1. A film winding core on which a long film is to be wound, comprising:

a core body having a tubular shape; and

a plurality of film supporting portions provided around the core body, the film supporting portions protruding from an outer peripheral surface of the core body respectively at a plurality of positions in a rotational direction of the core body so that the film is supported away from the outer peripheral surface of the core body, and each of the film supporting portions being made of a material that can be deformed when the film is wound on the film winding core.

2. The film winding core according to claim 1, wherein the material is an elastically deformable material.

3. The film winding core according to claim 1, wherein the material comprises at least one selected from the group consisting of sponge, rubber, and foam.

4. The film winding core according to claim 1, wherein the film supporting portions are arranged at regular intervals in the rotational direction.

5. The film winding core according to claim 1, wherein the positions of the film supporting portions, the number of the film supporting portions, and a height of the film supporting portions protruding from the outer peripheral surface of the core body are adjusted so that the core body fits within a polygon having a minimum area required to surround all the film supporting portions in a cross-section perpendicular to a rotational axis of the film winding core.

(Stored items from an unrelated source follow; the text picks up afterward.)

-- ==== Sys2Proof/Machine/Cut.lean ====
section
/-! DEFINITION. The staging of a cut in a context (R360 to R363): its incoming channels, the arrival of markers, the checkpoint, and the forwarding of
markers. -/

namespace Sys2Proof.Machine

/-! Virtual elements and entry ports -/

/-- The number of the virtual element that a context carries. -/
def Ctx.velem (c : Ctx) : Nat := 4 * c.vp + c.el

/-- R117: the virtual element and the input port of an entry word. -/
def entVelem (w : Word) : Nat := 4 * field w 10 12 + field w 8 2
def entPORT (w : Word) : Nat := field w 4 4

/-- Where the virtual element of an entry stands now: element and context slot; none while it is saved. -/
def holderOfVelem (s : State) (p ve : Nat) : Option (Nat × Nat) := holderOf s p (ve / 4) (ve % 4)

/-- R75, R87, R229, R341: a virtual plot that is neither moving, nor being saved, nor saved. -/
def plotOpen (pl : Placement) (vp : Nat) : Bool :=
  (pl.map.getD vp none).isSome && pl.moving != some vp && !pl.saving.any (fun v => v.1 == vp)

/-! Channels (R361) -/

/-- R361: the incoming channels of a virtual element for a frame. -/
def channels (s : State) (p f ve : Nat) : List Nat :=
  match s.placeOf p with
  | none => []
  | some pl =>
    let routes := (pl.edges.filter (fun d => d.tgt == 0 && d.dst == ve)).map (fun d => chanRoute d.src d.r)
    let entries := ((List.range pl.entries.length).filter (fun n => entVelem (pl.entries.getD n 0) == ve)).map chanEntry
    let rings := (s.rings.filter (fun r => r.2.plid == p && r.2.frame == f && entVelem (pl.entries.getD r.2.entry 0) == ve)).map
      (fun r => chanRing r.1)
    if (routes ++ entries ++ rings).isEmpty then [chanDirect] else routes ++ entries ++ rings

/-- The staging of a frame's cut in a context. -/
def stagingOf (c : Ctx) (f w : Nat) : Option Staging := c.stagings.find? (fun z => z.frame == f && z.w == w)

/-- Change a staging. -/
def updStaging (c : Ctx) (f w : Nat) (g : Staging → Staging) : Ctx :=
  { c with stagings := c.stagings.map (fun z => if z.frame = f ∧ z.w = w then g z else z) }

/-- R363: the checkpoint of a context as its WINDOW_OPEN entry holds it. -/
def checkpointBytes (c : Ctx) (x : Nat) (z : Staging) : List Byte :=
  let tiles := z.entries.filter (fun m => m.1.tok.tile.isSome)
  let ents := List.zip (List.range z.entries.length) z.entries
  let tileNo (i : Nat) : Nat :=
    if (z.entries[i]?).any (fun m => m.1.tok.tile.isSome) then (z.entries.take i).countP (fun m => m.1.tok.tile.isSome) else 2 ^ 64 - 1
  leBytes 8 (c.plid + at' c.vp 14 + at' c.el 26) ++ leBytes 8 (z.entries.length + at' tiles.length 32 + at' (z.accs.length / 4096) 48)
    ++ bytesOfWords z.sw ++ z.accs
    ++ ents.flatMap (fun n => leBytes 8 (n.2.1.tok.header x).toNat ++ leBytes 8 n.2.1.tok.payload.toNat
        ++ leBytes 8 (at' n.2.2 62 + n.1) ++ leBytes 8 (tileNo n.1))
    ++ tiles.flatMap (fun m => (m.1.tok.tile.getD []).take 4096 ++ List.replicate (4096 - (m.1.tok.tile.getD []).length) 0)

/-- R81, R363: the place of a context's staging granules in its pool. -/
def stagingOff (c : Ctx) : Nat := (pMSG c.part + pTSG c.part + pACG c.part + pWBG c.part) * 4096

/-- R363, R342: the staging granules hold the oldest checkpoint that has not been appended, as far as they reach. -/
def putStaging (c : Ctx) (x : Nat) : Ctx :=
  match c.stagings.find? (fun z => !z.sw.isEmpty) with
  | some z => { c with pool := memWrite c.pool (stagingOff c) ((checkpointBytes c x z).take (pSPG c.part * 4096)) }
  | none => c

/-- R362: a token that arrives on a channel whose marker has not arrived is copied into the checkpoint. -/
def channelToken (s : State) (e x chan : Nat) (net : Bool) (t : Tok) : State :=
  let c := s.ctxOf e x
  if c.stagings.any (fun z => z.frame == t.frame.toNat && !z.done && !z.marks.contains chan) then
    s.setCtx e x (putStaging { c with stagings := c.stagings.map (fun z =>
      if z.frame = t.frame.toNat ∧ !z.done ∧ !z.marks.contains chan then
        { z with entries := z.entries ++
            [({ tok := { t with slotRef := none, cust := none }, slot := none, net := net, ord := 0, st := .idle }, 2)] }
      else z) } x)
  else s

/-- R362: the checkpoint is complete once the marker has arrived on every channel; the markers are then consumed. -/
def completeStaging (s : State) (e x f w : Nat) : State :=
  let c := s.ctxOf e x
  match stagingOf c f w with
  | none => s
  | some z =>
    if !z.done && (channels s c.plid f c.velem).all (fun h => z.marks.contains h) then
      left (s.setCtx e x (updStaging c f w (fun y => { y with done := true }))) (clusterOfElem e) c.plid f (s.frameOf c.plid f).gen
    else s

/-- R360, R362: a marker reaches a context on a channel: counted by its staging, waiting for one, or consumed where its cut is over. -/
def markArrives (s : State) (e x f w chan : Nat) : State :=
  let c := s.ctxOf e x
  match stagingOf c f w with
  | some z =>
    if z.done || z.marks.contains chan then s
    else completeStaging (s.setCtx e x (updStaging c f w (fun y => { y with marks := chan :: y.marks }))) e x f w
  | none =>
    if (s.frameOf c.plid f).log.cut == some (w - 1) && !((s.frameOf c.plid f).log.drained.contains c.velem) then
      s.setCtx e x { c with marksIn := c.marksIn ++ [(f, w, chan)] }
    else s

/-! Staging (R361) -/

/-- R361: no coloured entry or command of the frame, no entry bound for SELF, no firing in progress. -/
def mayStage (s : State) (e x f : Nat) : Bool :=
  let c := s.ctxOf e x
  let port := (s.elemOf e).port.filter (fun m => m.x == x && !m.dead)
  c.inflight.isEmpty
    && !port.any (fun m => mFrame m == f && m.tag.spec != 0)
    && !port.any (fun m => wD0 m.wrd == 14 || wD1 m.wrd == 14)
    && !s.clusters.any (fun v => v.2.ce.any (fun k => k.plid == c.plid && k.sender == some (c.vp, c.el) && k.tag.frame.toNat == f
          && k.spec != 0))
    && !(List.range 14).any (fun r => rtTGT (vget c.routes r 0) == 1
          && (vget c.fifo r []).any (fun t => t.frame.toNat == f && t.spec != 0))

/-- Entries of a matching store in arrival order. -/
def byOrd : List MsEntry → List MsEntry
  | [] => []
  | m :: l => insert m (byOrd l)
where
  insert (m : MsEntry) : List MsEntry → List MsEntry
    | [] => [m]
    | a :: l => if m.ord ≤ a.ord then m :: a :: l else a :: insert m l

/-- R81: the accumulators of a context. -/
def accBytes (c : Ctx) : List Byte := memRead c.pool ((pMSG c.part + pTSG c.part) * 4096) (pACG c.part * 4096)

/-- R361, R364: staging at a firing boundary: the slot-state words, the accumulators and the frame's tokens, restored ones that still wait at the context
among them, and the new window. -/
def stageNow (s : State) (e x f w : Nat) : State :=
  let c := s.ctxOf e x
  let ms := (byOrd (c.ms.filter (fun m => m.tok.frame.toNat == f && m.tok.gen == (s.frameOf c.plid f).gen))).map (fun m => (m, 0))
  let sp := (s.spills.filter (fun t => t.plid == c.plid && t.vp == c.vp && t.el == c.el && t.tok.frame.toNat == f
      && t.tok.gen == (s.frameOf c.plid f).gen)).map
    (fun t => (({ tok := t.tok, slot := none, net := t.net, ord := 0, st := .idle } : MsEntry), 1))
  let late := (c.waitIn.filter (fun t => t.2.frame.toNat == f && t.2.gen == (s.frameOf c.plid f).gen)).map
    (fun t => (({ tok := t.2, slot := none, net := t.1, ord := 0, st := .idle } : MsEntry), 1))
  let z : Staging := {
    frame := f, w := w, done := false
    marks := (c.marksIn.filter (fun m => m.1 == f && m.2.1 == w)).map (fun m => m.2.2)
    fwd := (List.range 14).filter (fun r => rtV (vget c.routes r 0) && rtTGT (vget c.routes r 0) == 0)
    sw := c.sw.toList, accs := accBytes c, entries := ms ++ sp ++ late }
  touch (s.setCtx e x (putStaging { c with
    stagings := c.stagings ++ [z]
    marksIn := c.marksIn.filter (fun m => !(m.1 == f && m.2.1 == w))
    wins := Tab.set c.wins f w } x)) (clusterOfElem e) c.plid f (s.frameOf c.plid f).gen

/-- A MARK token of a frame's window (R360). -/
def markTok (s : State) (p f w : Nat) : Tok :=
  { tokZero with gen := (s.frameOf p f).gen, frame := BitVec.ofNat 10 f, kind := .mark, payload := word w }

/-- R361: a result of an entry or command created before the staging that is still to come on a route. -/
def earlierResult (s : State) (e x f w r : Nat) : Bool :=
  let c := s.ctxOf e x
  (s.elemOf e).port.any (fun m => m.x == x && !m.dead && mFrame m == f && decide (m.win < w) && (wD0 m.wrd == r || wD1 m.wrd == r))
    || (s.clusters.any (fun k => k.2.ce.any (fun y => y.plid == c.plid && y.sender == some (c.vp, c.el) && y.tag.frame.toNat == f
          && decide (y.win < w) && field (y.words.getD 4 0) 0 4 == r)))
    || s.guest.tags.any (fun t => t.2.plid == c.plid && t.2.vp == c.vp && t.2.el == c.el && t.2.tag.frame.toNat == f
          && decide (t.2.win < w) && t.2.ret == r)
    || (List.range 14).any (fun q => rtTGT (vget c.routes q 0) == 1 && (vget c.fifo q []).any (fun t => t.frame.toNat == f
          && (match t.cmd with
              | some m => decide (m.win < w)
              | none => false)
          && (if rtEPN (vget c.routes q 0) = 0 then field (wordAt (t.tile.getD []) 4) 0 4 == r
              else field (wordAt (t.tile.getD []) 0) 44 4 == r)))

/-- R361: the marker can enter a route's FIFO. -/
def mayForward (s : State) (e x f w r : Nat) : Bool :=
  decide (fifoUsed (s.ctxOf e x) r < 4) && !earlierResult s e x f w r

/-- R361: the marker enters the FIFO of every route that can take it. -/
def forwardMarks (s : State) (e x f w : Nat) : State :=
  match stagingOf (s.ctxOf e x) f w with
  | none => s
  | some z => z.fwd.foldl (fun st r =>
      if mayForward st e x f w r then
        let c := st.ctxOf e x
        let c1 := updStaging c f w (fun y => { y with fwd := y.fwd.filter (· != r) })
        touch (st.setCtx e x { c1 with fifo := vset c1.fifo r (vget c1.fifo r [] ++ [markTok st c.plid f w]) })
          (clusterOfElem e) c.plid f (st.frameOf c.plid f).gen
      else st) s

/-! Markers at the heads of routes -/

/-- The head of a route's FIFO. -/
def fifoHead (s : State) (e x r : Nat) : Option Tok := (vget (s.ctxOf e x).fifo r []).head?

/-- The head of a FIFO is taken away. -/
def popFifo (s : State) (e x r : Nat) : State :=
  s.updCtx e x (fun c => { c with fifo := vset c.fifo r (vget c.fifo r []).tail })

/-- The routes, as (element, context slot, route), that lead to a context of a placement. -/
def routesInto (s : State) (p vp el : Nat) : List (Nat × Nat × Nat) :=
  match s.placeOf p with
  | none => []
  | some pl => (pl.edges.filter (fun d => d.tgt == 0 && d.dst == 4 * vp + el)).filterMap (fun d =>
      (holderOfVelem s p d.src).map (fun h => (h.1, h.2, d.r)))

/-- R361: a marker of a frame's window `w` stands at a context: injected, or at the head of a route into it. -/
def markerWaits (s : State) (e x f w : Nat) : Bool :=
  let c := s.ctxOf e x
  c.marksIn.any (fun m => m.1 == f && m.2.1 == w)
    || (routesInto s c.plid c.vp c.el).any (fun r => match fifoHead s r.1 r.2.1 r.2.2 with
        | some t => t.kind == .mark && t.frame.toNat == f && t.payload == word w && t.gen == (s.frameOf c.plid f).gen
        | none => false)

/-- The window that a frame's cut in progress opens. -/
def cutOpens (s : State) (p f : Nat) : Option Nat := (s.frameOf p f).log.cut.map (· + 1)

/-- A context can stage a frame's cut now. -/
def stageable (s : State) (e x f : Nat) : Bool :=
  let c := s.ctxOf e x
  match cutOpens s c.plid f with
  | none => false
  | some w => c.st == .live && (stagingOf c f w).isNone && !(s.frameOf c.plid f).log.drained.contains c.velem && markerWaits s e x f w
      && mayStage s e x f

/-- A context has a marker that it can forward now. -/
def forwardable (s : State) (e x f : Nat) : Bool :=
  (s.ctxOf e x).stagings.any (fun z => z.frame == f && z.fwd.any (fun r => mayForward s e x f z.w r))

/-- R361 CUT_STAGING: a context stages for a cut, and forwards its marker on the routes that can take it. -/
def execCutStaging (s : State) : Result :=
  onUnit (okX s.arg.e s.arg.x) (
    let e := s.arg.e
    let x := s.arg.x
    let f := s.arg.f
    match cutOpens s (s.ctxOf e x).plid f with
    | none => s
    | some w =>
      let s1 := if stageable s e x f then stageNow s e x f w else s
      completeStaging (forwardMarks s1 e x f w) e x f w)

/-- R75: the virtual plot that a route leads to can receive. -/
def targetOpen (s : State) (c : Ctx) (r : Nat) : Bool :=
  match s.placeOf c.plid with
  | none => true
  | some pl =>
    match pl.edges.find? (fun d => d.src == c.velem && d.r == r) with
    | none => true
    | some d => plotOpen pl (d.dst / 4)

/-- R66, R70, R71, R72, R75, R364: a route of a context that its receiver does not hold back for a token. -/
def routeOpen (s : State) (e x r : Nat) (t : Tok) : Bool :=
  let c := s.ctxOf e x
  let rt := vget c.routes r 0
  let h := s.ctxOf (rtElem rt) (rtCTX rt)
  rtV rt && rtTGT rt == 0 && targetOpen s c r && !(h.st == .filling && h.plid == c.plid)
    && (e == rtElem rt || !(h.st == .live && (h.throttled || hasSpill s h)))
    && h.waitIn.isEmpty
    && !(t.cust.isSome && (s.clusterOf (clusterOfElem (rtElem rt))).marked.contains (c.plid, t.frame.toNat, t.gen.toNat))

/-- A token of a generation that is not its frame's in the table of cluster `cl`. -/
def staleTok (s : State) (cl p : Nat) (t : Tok) : Bool := s.genAt p t.frame.toNat cl != t.gen

/-- R361, R362 MARK_TOKEN_ACCEPT: the marker at the head of a route that its receiver does not hold back is counted by the receiver's staging, or consumed
where its cut is over; a stale marker is dropped. -/
def markTakes (s : State) (e x r : Nat) : Bool :=
  match fifoHead s e x r with
  | none => false
  | some t =>
    let c := s.ctxOf e x
    let rt := vget c.routes r 0
    let h := s.ctxOf (rtElem rt) (rtCTX rt)
    let f := t.frame.toNat
    t.kind == .mark && routeOpen s e x r t && (staleTok s (clusterOfElem (rtElem rt)) c.plid t || h.st != .live || (stagingOf h f (t.payload.toNat)).isSome
      || cutOpens s c.plid f != some t.payload.toNat || (s.frameOf c.plid f).log.drained.contains h.velem)

/-- R361, R362. -/
def execMarkTokenAccept (s : State) : Result :=
  onUnit (okX s.arg.e s.arg.x) (
    let e := s.arg.e
    let x := s.arg.x
    let r := s.arg.r
    match fifoHead s e x r with
    | none => s
    | some t =>
      if !markTakes s e x r then s
      else
        let c := s.ctxOf e x
        let rt := vget c.routes r 0
        let f := t.frame.toNat
        let s1 := popFifo s e x r
        if staleTok s (clusterOfElem (rtElem rt)) c.plid t then
          left (staleDrop s1 (clusterOfElem (rtElem rt)) c.plid t) (clusterOfElem e) c.plid f t.gen
        else
          let s2 := markArrives s1 (rtElem rt) (rtCTX rt) f t.payload.toNat (chanRoute c.velem r)
          left (touch s2 (clusterOfElem (rtElem rt)) c.plid f t.gen) (clusterOfElem e) c.plid f t.gen)

end Sys2Proof.Machine
end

6. The film winding core according to claim 1, wherein

the film supporting portions are each provided so as to extend from one side of the core body to the other side of the core body, and

a longitudinal direction of the film supporting portion is parallel to a rotational axis of the film winding core.

7. The film winding core according to claim 1, wherein the film supporting portion has a shape of a semicircular column, a rectangular column, or a hollow semicircular column.

8. The film winding core according to claim 1, further comprising a pair of bearing portions which are mounted on both sides of the core body and into which a shaft used to rotate the film winding core is to be inserted.

9. The film winding core according to claim 8, wherein the bearing portions are constituted by a pair of flanges each having a bearing hole and being detachable from the core body.

10. A wound film body comprising:

the film winding core according to claim 1; and

a long film wound on the film winding core.

11. The wound film body according to claim 10, wherein the film is a film produced using an extruder equipped with a T-die.

12. The wound film body according to claim 11, wherein the film is a porous resin membrane.